# wpa_supplicant, iwl3945 problem connect to hidden ssid

## mijenix

Hi

I've a Cisco AP with a hidden SSID and WPA-PSK TKIP and it worked with my IBM T60 iwl3945 until now.

I can connect to the AP when I let the AP broadcast the SSID.

 *Quote:*   

> 
> 
> ctrl_interface=/var/run/wpa_supplicant
> 
> ctrl_interface_group=wheel
> ...

 

I use wpa_supplicant-0.6.4 and gentoo-sources-2.6.28-r5

starting wpa_supplicant:

 *Quote:*   

> wpa_supplicant -B -ieth1 -Dwext -c/etc/wpa_supplicant.conf

 

debug output from wpa_supplicant gives me:

 *Quote:*   

> 
> 
> No suitable AP found.
> 
> 

 

lspci output:

 *Quote:*   

> 
> 
> 00:00.0 Host bridge: Intel Corporation Mobile 945GM/PM/GMS, 943/940GML and 945GT Express Memory Controller Hub (rev 03)
> 
> 00:01.0 PCI bridge: Intel Corporation Mobile 945GM/PM/GMS, 943/940GML and 945GT Express PCI Express Root Port (rev 03)
> ...

 

Anyone discovered the same problem?

p.s. don't argue about nonsense to hide the ssid.
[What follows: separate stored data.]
-- ==== Sys2Proof/Tests/Slice0.lean ====
section
/-!
SUPPORT. Tests: ill-formed words, operands and configurations; one-step tests with the spec's own values
(95_test_vectors.md, named in each comment); and, for every obligation with hypotheses, states that meet them.
-/

namespace Sys2Proof.Tests

open Sys2Proof.Machine

/-! ## Helpers -/

/-- `C02 = RN32(0.2)` (95_test_vectors.md). -/
abbrev c02 : F32 := 0x3E4CCCCD#32

/-- The identity instance, `CFG = [(1, [1.0])]`, after reset (program P1). -/
def identity : State := State.construct [⟨1, [0x3F800000#32]⟩] 0

/-- The instance of programs P3 and P4, `CFG = [(2, [0.5, 0.5])]`, after reset. -/
def average : State := State.construct [⟨2, [0x3F000000#32, 0x3F000000#32]⟩] 0

/-- In a call with the given capacity. -/
def inACall (s : State) (cap : BitVec 24) : State := { s with inCall := true, cap := cap }

/-- FAULTED with OUTPUT_CAPACITY. -/
def faulted (s : State) : State := { s with fault := true, cause := 0x20#8 }

/-- With one command word on the port. -/
def given (s : State) (w : Word) : State := { s with inbox := [.command w] }

/-- With one reset event on the port. -/
def resetting (s : State) (cfg : Cfg) : State := { s with inbox := [.reset cfg] }

/-- The state after one step. -/
def after (s : State) : State :=
  match step s with
  | .next t => t
  | .fault _ => s
  | .refused _ => s

/-- The responses a state has given after one step on the word `w`. -/
def answer (s : State) (w : Word) : List Response := (after (given s w)).responses

/-- A stage with `M = 2`, `N = 3` and the taps of T-S3. -/
def stage23 : Stage := Stage.fresh ⟨2, [0x3E800000#32, 0x3F000000#32, 0x3F800000#32]⟩

/-- Three samples that differ in every lane. -/
def x1 : C32 := ⟨0xBF6BEBEC#32, 0xBF57D7D8#32⟩
def x2 : C32 := ⟨0xBF43C3C4#32, 0xBF2FAFB0#32⟩
def x3 : C32 := ⟨0xBF1B9B9C#32, 0xBF078788#32⟩

/-! ## Ill-formed words (30_encoding.md R77), operands (R80) and configurations (60_exceptions.md R172) -/

theorem test_every_command_wellFormed :
    (Instr.beginCall 0xFFFFFF#24).wellFormed = true ∧ (Instr.pair 0#8 255#8).wellFormed = true := by decide

theorem test_illformed_opcode :
    decode 0x90000000#32 = .error .opcode ∧ decode 0xF0000000#32 = .error .opcode := by decide

theorem test_illformed_reserved :
    decode 0x11000000#32 = .error .reserved ∧ decode 0x21000000#32 = .error .reserved
      ∧ decode 0xFFFFFFFF#32 = .error .reserved := by decide

theorem test_illformed_pair_zero : decode 0x20010000#32 = .error .pairZero := by decide

theorem test_illformed_nop : decode 0x00000001#32 = .error .operand := by decide

theorem test_illformed_end : decode 0x30000001#32 = .error .operand := by decide

theorem test_illformed_rdtot : decode 0x40800000#32 = .error .operand := by decide

theorem test_illformed_rdmi : decode 0x50000001#32 = .error .operand := by decide

theorem test_illformed_rdmq : decode 0x60000100#32 = .error .operand := by decide

theorem test_illformed_rdovl : decode 0x70010000#32 = .error .operand := by decide

theorem test_illformed_rdovc : decode 0x80000100#32 = .error .operand := by decide

theorem test_illformed_table_word : decodeTableWord 32 0x20010000 = none := by decide

theorem test_illformed_operands :
    assemble ['B', 'E', 'G', 'I', 'N'] [16777216] = .error .outOfRange
      ∧ assemble ['P', 'A', 'I', 'R'] [256, 0] = .error .outOfRange
      ∧ assemble ['P', 'A', 'I', 'R'] [0, 256] = .error .outOfRange
      ∧ assemble ['P', 'A', 'I', 'R'] [0] = .error .operandCount
      ∧ assemble ['N', 'O', 'P'] [0] = .error .operandCount
      ∧ assemble ['n', 'o', 'p'] [] = .error .unknownMnemonic := by decide

/-- R81: an odd number of bytes. -/
theorem test_illformed_decimate :
    assemble ['D', 'E', 'C', 'I', 'M', 'A', 'T', 'E'] [4, 0, 128, 255] = .error .malformedLength := by decide

/-- The largest operands are taken (95_test_vectors.md T-E1). -/
theorem test_wellformed_operands :
    assemble ['B', 'E', 'G', 'I', 'N'] [16777215] = .ok [.beginCall 0xFFFFFF#24]
      ∧ assemble ['P', 'A', 'I', 'R'] [255, 10] = .ok [.pair 255#8 10#8] := by decide

theorem test_illformed_cfg_no_stages : Cfg.valid [] = false ∧ cfgCause [] = some .cfgNoStages := by decide

theorem test_illformed_cfg_zero_factor :
    Cfg.valid [⟨0, []⟩] = false ∧ cfgCause [⟨0, []⟩] = some .cfgZeroFactor := by decide

theorem test_illformed_cfg_no_taps :
    Cfg.valid [⟨1, []⟩, ⟨0, [c02]⟩] = false ∧ cfgCause [⟨1, []⟩, ⟨0, [c02]⟩] = some .cfgNoTaps := by decide

theorem test_illformed_cfg_total :
    Cfg.valid [⟨65536, [c02]⟩, ⟨65536, [c02]⟩] = false
      ∧ cfgCause [⟨65536, [c02]⟩, ⟨65536, [c02]⟩] = some .cfgRange := by decide

theorem test_illformed_cfg_factor :
    Cfg.valid [⟨4294967296, [c02]⟩] = false ∧ cfgCause [⟨4294967296, [c02]⟩] = some .cfgRange := by decide

theorem test_illformed_cfg_taps (n : Nat) (h : maxParam < n) :
    Cfg.valid [⟨1, List.replicate n c02⟩] = false := by
  simp [Cfg.valid]
  omega

/-- 95_test_vectors.md T-X3: `TOTAL = 2^32 - 1` is valid. -/
theorem test_wellformed_cfg :
    Cfg.valid [⟨65535, [c02]⟩, ⟨65537, [c02]⟩] = true ∧ cfgCause [⟨65535, [c02]⟩, ⟨65537, [c02]⟩] = none := by decide

/-! ## Encoding (95_test_vectors.md T-E1, T-E2) -/

theorem test_encode_words :
    encode (.beginCall 150#24) = 0x10000096#32 ∧ encode (.pair 10#8 11#8) = 0x20000B0A#32
      ∧ encode (.pair 120#8 121#8) = 0x20007978#32 := by decide
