-- ==== Sys2Proof/Machine/Bytes.lean ====
section
/-! DEFINITION. Byte order and the plain operations on words and blocks: the index maps of 00_scope R15 and R16, the
packing of 20_memory R74 to R77. -/

namespace Sys2Proof

/-! ### Words -/

/-- Byte `w.i` (R14). -/
def AesWord.get (w : AesWord) (i : Fin 4) : Byte :=
  match i with
  | 0 => w.b0
  | 1 => w.b1
  | 2 => w.b2
  | 3 => w.b3

/-- The word `(f 0, f 1, f 2, f 3)`. -/
def AesWord.ofFn (f : Fin 4 → Byte) : AesWord := ⟨f 0, f 1, f 2, f 3⟩

/-- `^` on words, "element by element" (R16). -/
def AesWord.xor (a b : AesWord) : AesWord := ⟨a.b0 ^^^ b.b0, a.b1 ^^^ b.b1, a.b2 ^^^ b.b2, a.b3 ^^^ b.b3⟩

/-- `f` on each byte. -/
def AesWord.map (f : Byte → Byte) (w : AesWord) : AesWord := ⟨f w.b0, f w.b1, f w.b2, f w.b3⟩

/-- `rotl(w, k)`: byte i of the result is `w.(i+k)`, indices mod 4, which is addition of Fin 4 (R16). -/
def AesWord.rotl (w : AesWord) (k : Fin 4) : AesWord := AesWord.ofFn fun i => w.get (i + k)

/-! ### Blocks -/

/-- Column c of a state (R15). -/
def Block.col (s : Block) (c : Fin 4) : AesWord :=
  match c with
  | 0 => s.c0
  | 1 => s.c1
  | 2 => s.c2
  | 3 => s.c3

/-- `s[r][c]` (R15). -/
def Block.at (s : Block) (r c : Fin 4) : Byte := (s.col c).get r

/-- The state with the given columns. -/
def Block.ofCols (f : Fin 4 → AesWord) : Block := ⟨f 0, f 1, f 2, f 3⟩

/-- The state with `s[r][c] = f r c`. -/
def Block.ofFn (f : Fin 4 → Fin 4 → Byte) : Block := Block.ofCols fun c => AesWord.ofFn fun r => f r c

/-- `^` on states, element by element (R16). -/
def Block.xor (a b : Block) : Block := ⟨a.c0.xor b.c0, a.c1.xor b.c1, a.c2.xor b.c2, a.c3.xor b.c3⟩

/-- Byte k of a block is `s[k mod 4][k div 4]` (R74). -/
def Block.byte (s : Block) (k : Fin 16) : Byte := s.at (Fin.ofNat 4 (k.val % 4)) (Fin.ofNat 4 (k.val / 4))

/-- The sixteen bytes of a block in order (R15, R74). -/
def Block.bytes (s : Block) : List Byte := (List.finRange 16).map s.byte

/-! ### Packing on the port -/

/-- `pack(w) = w.0 ‖ w.1 ‖ w.2 ‖ w.3` (R76). -/
def pack (w : AesWord) : Word := w.b0 ++ w.b1 ++ w.b2 ++ w.b3

/-- `unpack(v) = (v[31:24], v[23:16], v[15:8], v[7:0])` (R76). -/
def unpack (v : Word) : AesWord :=
  ⟨v.extractLsb' 24 8, v.extractLsb' 16 8, v.extractLsb' 8 8, v.extractLsb' 0 8⟩

/-- The block held by four registers: register j is column j (R77). -/
def blockOfRegs (v : Vector Word 4) : Block := ⟨unpack v[0], unpack v[1], unpack v[2], unpack v[3]⟩

/-- The four registers that hold a block: register j is `pack(column j)` (R77). -/
def regsOfBlock (s : Block) : Vector Word 4 := #v[pack s.c0, pack s.c1, pack s.c2, pack s.c3]

/-- Four registers of zeros. -/
def zeroRegs : Vector Word 4 := Vector.replicate 4 0

end Sys2Proof
end

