-- ==== Sys2Proof/Config.lean ====
section
/-! DEFINITION. What an implementation or a platform fixes and the spec leaves open (00_scope R11,
93_implementation_defined section 3), and the free values: constants with no body, which no proof can evaluate. -/

namespace Sys2Proof.Config

/-- RESET_STYLE: polarity and synchrony of `rst` (R400), an argument of Machine/Timing.lean. -/
inductive ResetStyle where
  | syncHigh
  | syncLow
  | asyncHigh
  | asyncLow
deriving DecidableEq, Repr, Inhabited

/-- LAT_KEYEXP, LAT_LOADIV, LAT_BLOCK and LAT_CLEAR, the cycles a command holds BUSY: "LAT_BLOCK may depend on Nr
and DIR" (R415). An argument of Machine/Timing.lean. -/
structure Latency where
  keyexp : Nat
  loadiv : Nat
  block : Nat → Direction → Nat
  clear : Nat

/-- LONG_LINE_POLICY (R338), an argument of Machine/Adapter.lean. -/
inductive LongLinePolicy where
  | skip
  | fatal
  | truncate
deriving DecidableEq, Repr, Inhabited

/-- EMPTY_LINE_POLICY (R339), an argument of Machine/Adapter.lean. -/
inductive EmptyLinePolicy where
  | zeroBlock
  | skip
deriving DecidableEq, Repr, Inhabited

/-- S, CAP, the sequencer's counters and the MixColumns snapshot (10_state R58, R60, R61): the parts of the datapath
that mean something only inside one command. -/
structure Datapath where
  /-- the state register S (R58) -/
  s : Block
  /-- the capture register CAP (R60) -/
  cap : Block
  /-- the MixColumns snapshot (R61, R173) -/
  snapshot : Block
  /-- the key-expansion word counter i (R61) -/
  wordIndex : Fin 60
  /-- the round-constant index j (R61): that of the next constant, so 11 after the last, RCON[10] -/
  rconIndex : Fin 12
  /-- the round counter (R61) -/
  round : Fin 15
deriving DecidableEq, Repr, Inhabited

/-- FREE VALUE: what S, CAP, the counters and the snapshot hold after a command, by draw (R58, R60, R64; log 6). -/
opaque freeDatapath : Nat → Datapath

/-- FREE VALUE: what W holds after CLEAR or the reset input, by draw (R64, R274; log 6). -/
opaque freeSchedule : Nat → Vector AesWord 60

/-- FREE VALUE: what a read returns while BUSY = 1, by draw (R411; log 9). -/
opaque freeReadData : Nat → Word

end Sys2Proof.Config
end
I know there is no security improvement.Last edited by mijenix on Mon Jun 01, 2009 1:20 pm; edited 2 times in total

----------

## mikegpitt

Try adding this option to your wpa_supplicant.conf:

```
ap_scan=1
```

I use a hidden ssid and also have a 3945 card.

----------

## mijenix

tried before, don't worked.

----------

## overkll

What's your /etc/conf.d/net look like?

Did you try commenting out "fast_reauth"?

----------

## agent_jdh

What kernel version are you running?  2.6.28 can't connect to hidden AP.  Fixed in 2.6.29 afaik.  There was a regression report about this on bugzilla.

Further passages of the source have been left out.